Item 1.01 Entry into a Material Definitive Agreement.

On December 30, 2016, Great Lakes Dredge Dock Corporation (Great
Lakes or the Company), Great Lakes Dredge Dock Company, LLC,
NASDI Holdings, LLC, Great Lakes Dredge Dock Environmental, Inc.,
Great Lakes Environmental Infrastructure Solutions, LLC and Great
Lakes Environmental Infrastructure, LLC (collectively with the
Company, the Credit Parties) entered into a revolving credit and
security agreement (the Credit Agreement) with certain financial
institutions from time to time party thereto as lenders, PNC
Bank, National Association, as Agent (the Agent), PNC Capital
Markets, The PrivateBank and Trust Company, Suntrust Robinson
Humphrey, Inc., Capital One, National Association and Bank of
America, N.A., as Joint Lead Arrangers and Joint Bookrunners,
Texas Capital Bank, National Association, as Syndication Agent
and Woodforest National Bank, as Documentation Agent. The Credit
Agreement, which replaced the Companys former revolving credit
agreement described below under Item 1.02, provides for a senior
secured revolving credit facility in an aggregate principal
amount of up to $250 million, subfacilities for the issuance of
standby letters of credit up to a $250 million sublimit and
swingline loans up to a $25 million sublimit.
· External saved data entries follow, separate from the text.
-- ==== Sys2Proof/Machine/Cycle.lean ====
section
/-! DEFINITION. The cycle (spec/03_train_time.md R58, R79 to R85): phases, marks, the cycle length and what a tick does to them. -/

namespace Sys2Proof.Machine

/-- The node sends the tray of its line itself: origin, acting as origin, COLDSTART or LONE (R14, R81). -/
def State.sendsTray (s : State) (l : Line) : Bool :=
  s.flag (GTB.TRAY_STAT_ORIGIN l) || s.lineState l == lnCOLDSTART || s.lineState l == lnLONE

/-- A forerunner layout is in force (R118, R162). -/
def State.slotted (s : State) : Bool := s.forming.slotPlan != 0 && s.served.any fun l => s.flag (GTB.FORM_STAT_MODE l)

/-- TRAY's length in ns: TRAY_LEN, or the forerunner slots (R80, R162). -/
def State.trayLen (s : State) : Nat :=
  if s.slotted then
    s.get CYC.TX_OFFS + ((s.forming.layout.map fun y => y.nodes.length).getD 0) * s.forming.slotPlan
  else s.get CYC.TRAY_LEN

/-- Where IDLE starts in the cycle, in ns (R80); in a forerunner cycle that its slots do not leave IDLE_LEN of, right after TRAY (R162). -/
def State.idleStart (s : State) : Nat :=
  if s.slotted && decide (s.cycleLen < s.trayLen + s.get CYC.IDLE_LEN) then min s.trayLen s.cycleLen
  else s.cycleLen - s.get CYC.IDLE_LEN

/-- A line takes part in the cycle (R81). -/
def State.anyPartakes (s : State) : Bool := s.served.any fun l => (s.lineOf l).partakes

/-- CYC_STAT.PHASE (R80, R82, R87): 0 TRAY, 1 FREE, 2 IDLE, 3 no cycle. A cycle in which a line takes part stays in TRAY until RETURN_END;
one in which none takes part enters FREE at TRAY_LEN (log entry 20). No cycle until the first tick and while the chip holds no train time (R87). -/
def State.phase (s : State) : Nat :=
  if !(s.valid && s.time.running && s.time.ticked) then 3
  else if (s.idleStart : Int) ≤ s.sinceTick then 2
  else if s.sinceTick < s.trayLen then 0
  else if s.anyPartakes && !s.time.returnEndSeen then 0
  else 1

/-- The line handles trays numbered apart from the chip's own cycles, `ended` being the last of these: it listens to, integrates into or
inaugurates with a train whose train time the chip does not hold (R73). -/
def State.apart (s : State) (l : Line) (ended : Nat) : Bool :=
  [lnLISTEN, lnINTEGRATE, lnINAUGURATE].contains (s.lineState l) && (s.lineOf l).trayCycle.any fun c => c != ended

/-- The divisor of a mark: 0 means 1,024 (R83). -/
def markDiv (m : MarkCfg) : Nat := if m.div = 0 then 1024 else m.div

/-- The mark is selected in cycle `n` (R83). -/
def State.markSelected (s : State) (m : MarkCfg) (n : Nat) : Bool :=
  m.en && decide (m.phase < markDiv m) && n % markDiv m == m.phase && decide (m.offs < s.cycleLen)

/-- The marks' settings as the registers hold them. -/
def State.markSettings (s : State) : List MarkCfg :=
  (List.range 16).map fun m =>
    ⟨s.flag (CYC.CM_CTRL_EN m), s.get (CYC.CM_OFFS m), s.get (CYC.CM_CTRL_DIV m), s.get (CYC.CM_CTRL_PHASE m)⟩

/-- The length of a pulse in ns: WIDTH times 10, up to half the cycle (R84). -/
def State.pulseNs (s : State) : Nat := min (s.get CYC.OUT_CTRL_WIDTH * 10) (s.cycleLen / 2)

/-- CYC_TICK pulses when driven (R84). Pin 4 is CYC_TICK, pins 0 to 3 CYC_MARK[q]; the pulse is high unless the polarity is active low. -/
def State.pulseTick (s : State) : State :=
  s.when (s.flag CYC.OUT_CTRL_TICK_EN) fun s => s.emit (.pulse 4 s.pulseNs (!s.flag CYC.OUT_CTRL_TICK_POL))

/-- CYC_MARK[q] pulses for a mark routed to it (R84). -/
def State.pulseMark (s : State) (m : Nat) : State :=
  s.each (List.range 4) fun q s =>
    s.when (s.flag (CYC.MARK_ROUTE_EN q) && s.get (CYC.MARK_ROUTE_SEL q) == m) fun s =>
      s.emit (.pulse q s.pulseNs (!s.flag CYC.OUT_CTRL_MARK_POL))

/-- The cycle number, T0, the length, the settings and the counters of the new cycle (R58, R72, R79, R83). -/
def State.advanceCycle (s : State) : State :=
  let s :=
    if s.time.firstTick then
      let s := (s.set CYC.CYC_NUM 0).set64 CYC.T0_LO CYC.T0_HI s.ttcNs.toNat
      s.withTime fun t => { t with cycleLenK := t.cycleLenNext.getD t.cycleLenK, cycleLenNext := none }
    else
      let instant := s.tickNs + BitVec.ofNat 64 s.cycleLen
      let n := (s.cycle + 1) % 2 ^ 32
      let s := s.set CYC.CYC_NUM n
      match s.time.cycleLenNext with
      | some k =>
        let s := s.withTime fun t => { t with cycleLenK := k, cycleLenNext := none }
        s.set64 CYC.T0_LO CYC.T0_HI (instant - BitVec.ofNat 64 (n * s.cycleLen)).toNat
      | none => s.set64 CYC.T0_LO CYC.T0_HI (instant - BitVec.ofNat 64 (n * s.cycleLen)).toNat
  s.withTime fun t => { t with
    firstTick := false
    running := true
    ticked := true
    precision := s.get TIME.PREC_ASSUMED
    marks := s.markSettings
    marksFired := []
    marksTold := [] }

/-- The correction and the rate that take effect at the tick (R66, R68). -/
def State.startCorrection (s : State) : State :=
  let s := match s.time.rateNext with
    | some r => (s.setInt TIME.RATE_ADJ r).withTime fun t => { t with rateNext := none }
    | none => s
  match s.time.correction with
  | some o =>
    (s.setInt TIME.LAST_CORR o).withTime fun t => { t with
      slewPerClock := o * 2 ^ 20, slewLeft := 1024, correction := none }
  | none => s

/-- What the tick does to the time unit and the cycle. A cycle without RETURN_END ends here for the rate interval, unless a step abandoned
it (R68, R74). -/
def State.tickTime (s : State) : State :=
  let s := if s.time.closedCycle || s.time.abandoned || s.time.firstTick then s
    else s.cycleWithoutCorrection
  let s := s.advanceCycle.startCorrection.publishExt
  let s := (s.raise .cyc 8).pulseTick
  s.withTime fun t => { t with
    values := t.values.filter fun v => s.apart v.line ((s.cycle + 2 ^ 32 - 1) % 2 ^ 32), returnEndSeen := false, returnClosed := false, closedCycle := false }

/-- CYC_LEN.K (R79): only while both lines are OFF and in range; at the next tick while the chip holds a train time. -/
def State.writeCycLen (s : State) (k : Nat) : State :=
  if s.locked .cyc && k != s.get CYC.CYC_LEN_K then s.refuse .cyc
  else if !s.bothOff || k = 0 || 1024 < k then s.refuse .cyc
  else
    let s := s.when (k != s.get CYC.CYC_LEN_K) fun s => s.stampConfig .cyc
    let s := s.set CYC.CYC_LEN_K k
    if s.valid then s.withTime fun t => { t with cycleLenNext := some k }
    else s.withTime fun t => { t with cycleLenK := k, cycleLenNext := none }

/-- CYC_LEN_WRITE: the K a write brings. -/
def execCycLenWrite (k : BitVec 11) (s : State) : Host.Outcome State Fault Refusal := .next (s.writeCycLen k.toNat)

end Sys2Proof.Machine
end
The maximum
borrowing capacity under the Credit Agreement is determined by a
formula and may fluctuate depending on the value of the
collateral included in such formula at the time of determination.
The Credit Agreement also includes an increase option that will
allow the Company to increase the senior secured revolving credit
facility by an aggregate principal amount of up to $100 million.
This increase is subject to lenders providing incremental
commitments for such increase, the Credit Parties having adequate
borrowing capacity and provided that no default or event of
default exists both before and after giving effect to such
incremental commitment increase.

The Credit Agreement contains customary representations and
affirmative and negative covenants, including a springing
financial covenant that requires the Credit Parties to maintain a
fixed charge coverage ratio (ratio of earnings before income
taxes, depreciation and amortization, net interest expenses,
non-cash charges and losses and certain other non-recurring
charges, minus capital expenditures, income and franchise taxes,
to net cash interest expense plus scheduled cash principal
payments with respect to debt plus restricted payments paid in
cash) of not more than 1.10 to 1.00.The Credit Parties are also
restricted in the amount of capital expenditures they may make in
each of the next three fiscal years.The Credit Agreement also
contains customary events of default (including non-payment of
principal or interest on any material debt and breaches of
covenants) as well as events of default relating to certain
actions by the Companys surety bonding providers. The obligations
of the Credit Parties under the Credit Agreement will be
unconditionally guaranteed, on a joint and several basis, by each
existing and subsequently acquired or formed material direct and
indirect domestic subsidiary of the Company. Borrowings under the
Credit Agreement will be used to refinance existing indebtedness
under the Companys former revolving credit agreement described
below under Item 1.02, refinance existing indebtedness under the
Companys former term loan agreement described below under Item
1.02, pay fees and expenses related to the Credit Agreement,
finance acquisitions permitted under the Credit Agreement,
finance ongoing working capital and for other general corporate
purposes. The Credit Agreement matures on December 30, 2019;
provided that the maturity date shall be accelerated to November
3, 2018 if the Company fails to refinance its unsecured senior
notes that mature February 1, 2019.The refinanced notes must have
a maturity on or after March 31, 2020.

The obligations under the Credit Agreement are secured by
substantially all of the assets of the Credit Parties. The
outstanding obligations thereunder shall be secured by a valid
first priority perfected lien on substantially all of the vessels
of the Credit Parties and a valid perfected lien on all domestic
accounts receivable and substantially all other assets of the
Credit Parties, subject to the permitted liens and interests of
other parties (including the Companys surety bonding provider).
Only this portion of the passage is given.